We continued this assault for 10 hours fighting fish the whole time in some, shape, form or fashion. We threw in the towel for lack a fishbox space the 700qt was maxed out!

We ended the trip with 1 yft, 6 bigeye tuna ranging from 106 to 88lbs except for the little fella and seemingly the bigeye fight a lil harder and yft but I don't know they all fight pretty darn hard.


----------



## MrFish

Good deal!! That's a nice load of fish.


----------



## gator7_5

I've had bluefin and yellowfin. How does bigeye compare?


----------



## ateupwitit

Fight or taste, they all taste good to me like yft best but never had blue


----------



## cobe killer

nice report and thats a lotta tuna!!!:thumbup:


----------



## Head Kned

gator7_5 said:


> I've had bluefin and yellowfin. How does bigeye compare?

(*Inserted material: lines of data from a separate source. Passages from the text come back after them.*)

/-- R439 for one enabled bus. -/
def State.castBus (s : State) (n : Fin 8) : Bool :=
  let cfg := Reg.twCfg n
  let low := s.fld (Reg.twTiming n) 31 16
  let high := s.fld (Reg.twTiming n) 15 0
  let role := s.fld cfg 30 29
  let en := s.bit cfg 25
  let port := s.fld cfg 24 20
  let pr := if h : port < 24 then s.role ⟨port, h⟩ else 0
  let inlet := en && pr == roleInlet
  let adr := s.fld (Reg.twAlertCfg n) 6 0
  let am := s.fld cfg 27 26
  (n.val != 0 || (role == 2 && !en))
    && (!s.bit cfg 31
        || (decide (25 ≤ low) && decide (13 ≤ high) && decide (10000 * (low + high) ≤ 50000000)
            && decide (50000000 ≤ 1000000 * (low + high))))
    && (!en || (role != 0 && role != 2 && (pr == roleCoupling || pr == roleInlet)))
    && (!inlet || (role == 3 && s.fld cfg 6 0 == 0x5d))
    && (n.val == 0 || !(role == 2 || role == 3) || inlet)
    && (am != 1 || (decide (8 ≤ adr) && decide (adr < 0x78)))
    && (am != 2 || n.val == 0)

/-- R439. -/
def State.castBuses (s : State) : Bool :=
  (List.finRange 8).all s.castBus
    && (List.finRange 24).all (fun p => !s.coupled p
        || (List.finRange 8).countP (fun n => s.bit (Reg.twCfg n) 25 && s.fld (Reg.twCfg n) 24 20 == p.val) == 1)

/-- R189: every enabled cell and event input. -/
def State.castFabric (s : State) : Bool :=
  (List.finRange 7).all fun l =>
    (List.finRange 96).all (fun c => decide (sliceCells l ≤ c.val) || !s.bit (Reg.cellCtl l c) 31 || s.cellOk l c)
      && (List.finRange 16).all (fun i => !s.bit (Reg.fabEvsel l i) 31 || s.eventSelectable l (s.fld (Reg.fabEvsel l i) 8 0))

/-- R564: a GROUP bit names an enabled group line. -/
def State.castMasks (s : State) : Bool :=
  (List.finRange 19).all fun i => (List.range 3).all fun k =>
    !s.bit (Reg.fmask i) (5 + k) || s.bit Reg.tlCfg (5 + k)

/-- Every format rule on the registers that a cast leaves (SEGMENT_FORMAT). -/
def State.castFormat (s : State) : Bool :=
  s.castPorts && (List.finRange 24).all s.castQuench && (List.finRange 24).all s.castMeter && s.castFeeds
    && (List.finRange 24).all (fun p => !s.bit (Reg.curveCtl p) 31 || s.curveOk p)
    && (List.finRange 8).all (fun n => !s.isls[axIsland n].enabled || s.castEngine n)
    && (List.finRange 8).all (fun n => !s.axisEnabled n || s.castAxis n)
    && (List.finRange 48).all (fun g => !s.isls[linkIsland g].enabled || s.castLink g)
    && s.castDecimators && s.castSars && s.castBuses && s.castFabric && s.castMasks

/-! ### Limits (R115, R116) -/

/-- Instances of a limit code. -/
def limitCount (code : Nat) : Nat :=
  match code with
  | 6 => 4 | 7 => 20 | 8 => 20 | 9 => 8 | 10 => 8 | 11 => 32 | 12 => 48 | 13 => 16 | 14 => 8
  | _ => 24

/-- `v` lies within the limit of a code and instance, by the code's sense. -/
def State.inLimit (s : State) (code index v : Nat) : Bool :=
  if (limitBound code).2 then decide (v ≤ s.limitOf code index) else decide (s.limitOf code index ≤ v)

/-- A bound field: the register, the limit's code and instance, and the field's value. -/
structure BoundField where
  addr : Nat
  code : Nat
  index : Nat
  value : Nat
  deriving DecidableEq, Repr

/-- The bound fields of port `p`. -/
def State.portBounds (s : State) (p : Fin 24) : List BoundField :=
  let f (a hi lo code index : Nat) : BoundField := ⟨a, code, index, s.fld a hi lo⟩
  [f (Reg.quenchRun p) 31 16 1 p.val, f (Reg.quenchRun p) 15 0 1 p.val, f (Reg.quenchClose p) 15 0 1 p.val,
   f (Reg.quenchLet p) 31 16 1 p.val, f (Reg.quenchLet p) 15 0 1 p.val, f (Reg.portRmem p) 16 0 4 p.val,
   f (Reg.portTime p) 13 0 5 p.val, f (Reg.portRdis p) 13 0 11 (8 + p.val)]
    ++ (List.finRange 19).flatMap (fun c => [f (Reg.portRetry p c) 27 24 2 p.val, f (Reg.portRetry p c) 15 0 3 p.val])
    ++ ((List.finRange 8).filter fun j => s.bit (Reg.curveBandI p j) 31).map (fun j => f (Reg.curveBandI p j) 15 0 1 p.val)

/-- The bound fields of axis `n`. -/
def State.axisBounds (s : State) (n : Fin 8) : List BoundField :=
  [⟨Reg.axLim n, 9, n.val, s.fld (Reg.axLim n) 31 16⟩, ⟨Reg.axDisch n, 11, n.val, s.fld (Reg.axDisch n) 31 18⟩,
   ⟨Reg.tmCfg n, 14, n.val, s.fld (Reg.tmCfg n) 23 16⟩, ⟨Reg.tmWin n, 10, n.val, (s.sfld (Reg.tmWin n) 31 16).natAbs⟩,
   ⟨Reg.tmWin n, 10, n.val, (s.sfld (Reg.tmWin n) 15 0).natAbs⟩]

/-- The instance by which a temperature sensor's WARN and THROTTLE are bound (R474). -/
def thermIndex (i : Fin 22) : Nat := if i.val < 20 then i.val else 18

/-- The bound fields of a temperature sensor (R474). -/
def State.thermBounds (s : State) (i : Fin 22) : List BoundField :=
  [⟨Reg.thermThr i, 8, thermIndex i, s.fld (Reg.thermThr i) 31 16⟩,
   ⟨Reg.thermThr i, 8, thermIndex i, s.fld (Reg.thermThr i) 15 0⟩]
    ++ (if i.val < 20 then [⟨Reg.thermShut i, 7, i.val, s.fld (Reg.thermShut i) 15 0⟩] else [])

/-- Every bound field but those of the fabric's cells. -/
def State.allBounds (s : State) : List BoundField :=
  (List.finRange 24).flatMap s.portBounds ++ (List.finRange 8).flatMap s.axisBounds ++ (List.finRange 22).flatMap s.thermBounds
    ++ (List.finRange 48).map (fun g => ⟨Reg.gdlCfg g, 12, g.val, s.fld (Reg.gdlCfg g) 11 0⟩)
    ++ (List.finRange 16).map (fun i => ⟨Reg.seatCfg i, 13, i.val, s.fld (Reg.seatCfg i) 7 0⟩)

/-- A retry entry (R249), which casting checks whether or not a record writes it, but of a used port only. -/
def retryBound (b : BoundField) : Bool := b.code == 2 || b.code == 3 || b.code == 4

/-- The port of a retry entry is used. -/
def State.retryUsed (s : State) (b : BoundField) : Bool := if h : b.index < 24 then s.usedPort ⟨b.index, h⟩ else false

/-- What a write record gives a register: the segment's directory index, the word as the record has it, and the word that
the register then holds. -/
structure CastWord where
  seg : Nat
  addr : Nat
  raw : Word
  held : Word
  deriving DecidableEq, Repr

/-- What every write record of a cast gives its register, in order, from the state before the cast. -/
def State.castTrace (s : State) : List (Nat × CastWrite) → List CastWord
  | [] => []
  | (g, w) :: l =>
    let t := s.castWrite w
    { seg := g, addr := w.addr, raw := castValue w (s.rd w.addr), held := t.rd w.addr } :: t.castTrace l

/-- The limit that the register at `a` breaks, by code and instance: a bound field of it, or a cell's constants. -/
def State.boundBroken (s : State) (a : Nat) : Option (Nat × Nat) :=
  match s.allBounds.find? fun b => b.addr == a && !retryBound b && !s.inLimit b.code b.index b.value with
  | some b => some (b.code, b.index)
  | none => match cellAt a with
    | some (l, c, _) => s.cellBound (s.cellProg l c)
    | none => none

/-- The first limit that a cast breaks (R116), by directory index, code and instance: the value that any write record gives
a bound field, in the state `s` that the cast leaves, or an entry of R249 in that state. A cell's record is held against
the cell's program as the cast leaves it (DEDUCED, log entry 144). -/
def State.castLimit (s : State) (words : List CastWord) : Option (Nat × Nat × Nat) :=
  match words.findSome? fun x => (s.wr x.addr x.held).boundBroken x.addr |>.map fun r => (x.seg, r) with
  | some r => some r
  | none => (s.allBounds.find? fun b => retryBound b && s.retryUsed b && !s.inLimit b.code b.index b.value).map
      fun b => (0xff, b.code, b.index)

/-- The reserved bits of R189 in the words that a cast leaves in the cells it enables: bits 10:0 of ACT, and bits 31:4 of
TARGET in a port slice. -/
def State.castCells (s : State) (words : List CastWord) : Bool :=
  (List.finRange 7).all fun l => (List.finRange 96).all fun c =>
    let last (a : Nat) : Word := match words.reverse.find? (·.addr == a) with | some x => x.raw | none => 0
    decide (sliceCells l ≤ c.val) || !s.bit (Reg.cellCtl l c) 31
      || (field (last (Reg.cellAct l c)) 10 0 == 0 && (l == globalSlice || field (last (Reg.cellTarget l c)) 31 4 == 0))

end Sys2Proof.Machine
end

Some say bigeye is close to Bluefin. We pulled some off that rig 2 weeks ago and they taste mighty good. I think a little better than YFT.


----------



## skindeep

If the bigeye did indeed weigh 106 lbs and if you left BGH then you probably ate the AL state record. I was at DW Nautilus Friday night and watched "Queen Callie" catch the new state record at 102.4 lbs. It was certified Sunday morning.


----------



## PaulBoydenCustoms

skindeep said:


> If the bigeye did indeed weigh 106 lbs and if you left BGH then you probably ate the AL state record. I was at DW Nautilus Friday night and watched "Queen Callie" catch the new state record at 102.4 lbs. It was certified Sunday morning.


Hope it was good, lol


----------



## MSViking

Wow! Outstanding job! It certainly looks like DWN was the place to be! 

Robert


----------



## sykomommie

Awsome catch and report. Congrats


----------



## RollTider

Thanks for the report and nice pics!

I have a few questions... Yall catch these fish live baiting? If so, did you drop them down with downriggers? When were most of these fish caught?


----------



## ateupwitit

RollTider said:


> Thanks for the report and nice pics!
> 
> I have a few questions... Yall catch these fish live baiting? 6" hardtails If so, did you drop them down with downriggers? no downriggers using a regular "snapper" rig with about 15' section of flouro dropping down to about 300'-400' When were most of these fish caught? midnight til bout 7am


snapper rig = weight swivel flourocarbon with circle hooks


----------



## ateupwitit

didn't have a clue that it was a record fish, we broke lines and pulled hooks on several so maybe another record lurks down there...................


----------



## Head Kned

ateupwitit said:


> didn't have a clue that it was a record fish, we broke lines and pulled hooks on several so maybe another record lurks down there...................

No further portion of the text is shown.